How does PCA work, and how do you choose the number of components?
PCA finds orthogonal directions (principal components) of maximum variance by computing the eigenvectors of the covariance matrix, then projects data onto the top components. Choose the number of components by the cumulative explained variance ratio (e.g. enough to retain 95%), a scree-plot elbow, or downstream task performance. Always standardize features first, since PCA is variance-driven.
How to think about it
The crisp answer
PCA is a linear dimensionality-reduction method that finds new orthogonal axes — principal components — along which the data varies most, then keeps only the top few. Each component is a linear combination of the original features, ordered by how much variance it captures.
How it works
Standardize the data, compute the covariance matrix, and take its eigenvectors and eigenvalues (or equivalently use SVD). The Analytics Vidhya PCA question set notes that each eigenvalue equals the variance explained by its component, with the largest eigenvalue giving the first principal component. You project the data onto the top components to get a lower-dimensional representation that preserves most of the variance.

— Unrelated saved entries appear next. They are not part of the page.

-- ==== Sys2Proof/Word.lean ====
section
/-! DEFINITION. The word types of B58CONV (spec/00_scope.md R5, section 5): bytes, 32-bit register words, 16-bit
lengths, base-58 digits, and the alphabet-select operand. -/

namespace Sys2Proof

/-- A byte; a symbol is one byte (R5). -/
abbrev Byte := BitVec 8

/-- A register as the host sees it: 32 bits. -/
abbrev Word := BitVec 32

/-- The width of the length fields `BLEN[15:0]`, `TLEN[15:0]` and of the two capacities in `CAP`. -/
abbrev Half := BitVec 16

/-- A digit value `0..57` (R5: an alphabet has exactly 58 symbols). -/
abbrev Digit := Fin 58

/-- Which alphabet a command names: `ASEL = 0` is the ROM alphabet, `ASEL = 1` the custom one (R90). -/
inductive AlphaSel where
  | rom
  | cust
  deriving DecidableEq, Repr

end Sys2Proof
end

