-- ==== Sys2Proof/Machine/Control.lean ====
section
/-! DEFINITION. The meanings of `NOP` and `SRST` (spec/43_control.md R184, R186). -/

namespace Sys2Proof.Machine

/-- `NOP` (R184): an empty body, then the common tail. -/
def execNop (s : State) : Result := .next (finish s)

/-- `SRST` (R186): every register and flag to its reset value, in place of the common tail; the buffers keep their
contents. -/
def execSrst (s : State) : Result := .next (clearRegisters s)

end Sys2Proof.Machine
end

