-- ==== Sys2Proof/Tests/Slice0.lean ====
section
/-! SUPPORT. The model's own tests. Expected values come from the spec: the encodings of spec/30_encoding.md R90 to R98,
the tables of spec/40_alphabet.md R113, R114 and the vectors of spec/95_test_vectors.md, named in each docstring. The
second half shows, for every statement with hypotheses, a state and operands that meet them, clause by clause. -/

namespace Sys2Proof.Tests

open Sys2Proof Sys2Proof.Machine

/-! ### Helpers -/

/-- The state after one step, where the step has one. -/
def after (s : State) : Option State :=
  match step s with
  | .next t => some t
  | .fault _ => none
  | .refused _ => none

/-- The state after the engine has performed one command word, issued from `s`. -/
def run (s : State) (w : Nat) : Option State := after (s.withFetchWord 32 w)

/-- The state after one host access. -/
def host (s : State) (a : HostAccess) : Option State := after { s with pending := [.access a] }

/-- The reset state with bytes written from an offset on. -/
def staging (off : Nat) (bytes : List Byte) : State := writeBytes off bytes State.reset

/-- `hello world` (V1). -/
def hello : List Byte := [0x68#8, 0x65#8, 0x6C#8, 0x6C#8, 0x6F#8, 0x20#8, 0x77#8, 0x6F#8, 0x72#8, 0x6C#8, 0x64#8]

/-- `StV1DL6CwTryKyV` (V1). -/
def helloText : List Byte :=
  [0x53#8, 0x74#8, 0x56#8, 0x31#8, 0x44#8, 0x4C#8, 0x36#8, 0x43#8, 0x77#8, 0x54#8, 0x72#8, 0x79#8, 0x4B#8, 0x79#8, 0x56#8]

/-- The identity alphabet of A8. -/
def identitySyms : Vector Byte 58 := ⟨⟨(List.range 58).map (fun n => BitVec.ofNat 8 n)⟩, by simp⟩

/-- The reset state with the identity alphabet loaded. -/
def loaded : State := { State.reset with avalid := true, csym := identitySyms, cinv := invTable identitySyms }

/-- The reset state with the identity alphabet staged and counted (A8). -/
def stagedIdentity : State := { staging 0x40 identitySyms.toList with alen := 58#8 }

/-- The staging of P4: `ROM_ALPHA` with its last byte replaced by 0x34. -/
def stagedDuplicate : State := { staging 0x40 (romAlphaBytes.take 57 ++ [0x34#8]) with alen := 58#8 }

/-- A busy state with this word latched. -/
def busyWith (w : Word) : State := { State.reset with busy := true, lcmd := w }

/-! ### WellFormed refuses -/

/-- A reserved opcode (R96). -/
theorem test_wf_refuses_reserved_opcode : CommandFields.wf ⟨0x07#8, 0#1, 0#7, 0#8, 0#8⟩ = false := by decide

/-- A non-zero `RSV0` (R96). -/
theorem test_wf_refuses_rsv0 : CommandFields.wf ⟨0x01#8, 0#1, 1#7, 0#8, 0#8⟩ = false := by decide

/-- A non-zero `RSV1` (R96). -/
theorem test_wf_refuses_rsv1 : CommandFields.wf ⟨0x04#8, 0#1, 0#7, 0#8, 1#8⟩ = false := by decide

/-- `ASEL` on format `Z` (R91). -/
theorem test_wf_refuses_asel_on_Z : CommandFields.wf ⟨0x03#8, 1#1, 0#7, 0#8, 0#8⟩ = false := by decide

/-- `IMM8` on format `Z` (R91). -/
theorem test_wf_refuses_imm8_on_Z : CommandFields.wf ⟨0x06#8, 0#1, 0#7, 1#8, 0#8⟩ = false := by decide

/-- `IMM8` on format `S` (R91). -/
theorem test_wf_refuses_imm8_on_S : CommandFields.wf ⟨0x01#8, 0#1, 0#7, 1#8, 0#8⟩ = false := by decide

/-- An access past the window (R62). -/
theorem test_wf_refuses_outside_window : (HostAccess.read8 0x30000).wf = false := by decide

/-! ### Decoding and encoding: words written out from R90 (`RSV1` `IMM8` `RSV0` `ASEL` `OP`) -/

/-- `NOP` and `SRST`. -/
theorem test_decode_control :
    dec 0b00000000_00000000_0000000_0_00000000#32 = .instr .nop ∧
    dec 0b00000000_00000000_0000000_0_00000110#32 = .instr .srst := by decide

/-- `ENCODE rom`, `ENCODE cust`, `DECODE rom`, `DECODE cust`. -/
theorem test_decode_convert :
    dec 0b00000000_00000000_0000000_0_00000001#32 = .instr (.encode .rom) ∧
    dec 0b00000000_00000000_0000000_1_00000001#32 = .instr (.encode .cust) ∧
    dec 0b00000000_00000000_0000000_0_00000010#32 = .instr (.decode .rom) ∧
    dec 0b00000000_00000000_0000000_1_00000010#32 = .instr (.decode .cust) := by decide

/-- `LDALPHA`, `DIGITOF cust, 0xC5` (A9), `SYMBOLOF rom, 58` (A2). -/
theorem test_decode_alphabet :
    dec 0b00000000_00000000_0000000_0_00000011#32 = .instr .ldalpha ∧
    dec 0b00000000_11000101_0000000_1_00000100#32 = .instr (.digitof .cust 0xC5#8) ∧
    dec 0b00000000_00111010_0000000_0_00000101#32 = .instr (.symbolof .rom 58#8) := by decide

Choosing the number of components
- Cumulative explained variance: keep enough components to retain a target like 95% of total variance.
- Scree plot: look for the elbow where eigenvalues level off.
- Downstream performance: if PCA feeds a classifier, pick the count that maximizes validation accuracy.
- Kaiser rule (standardized data): keep components with eigenvalue > 1.
The common trap
Forgetting to standardize first — PCA maximizes variance, so an unscaled large-magnitude feature dominates the first component regardless of importance. Other gotchas: PCA components are not interpretable like original features, it assumes linear correlations, and it’s unsupervised so it can discard variance that’s actually predictive. Expected follow-up: “PCA vs t-SNE/UMAP?” — PCA is linear, fast, and deterministic for compression; t-SNE/UMAP are nonlinear and meant for visualization, not feature compression.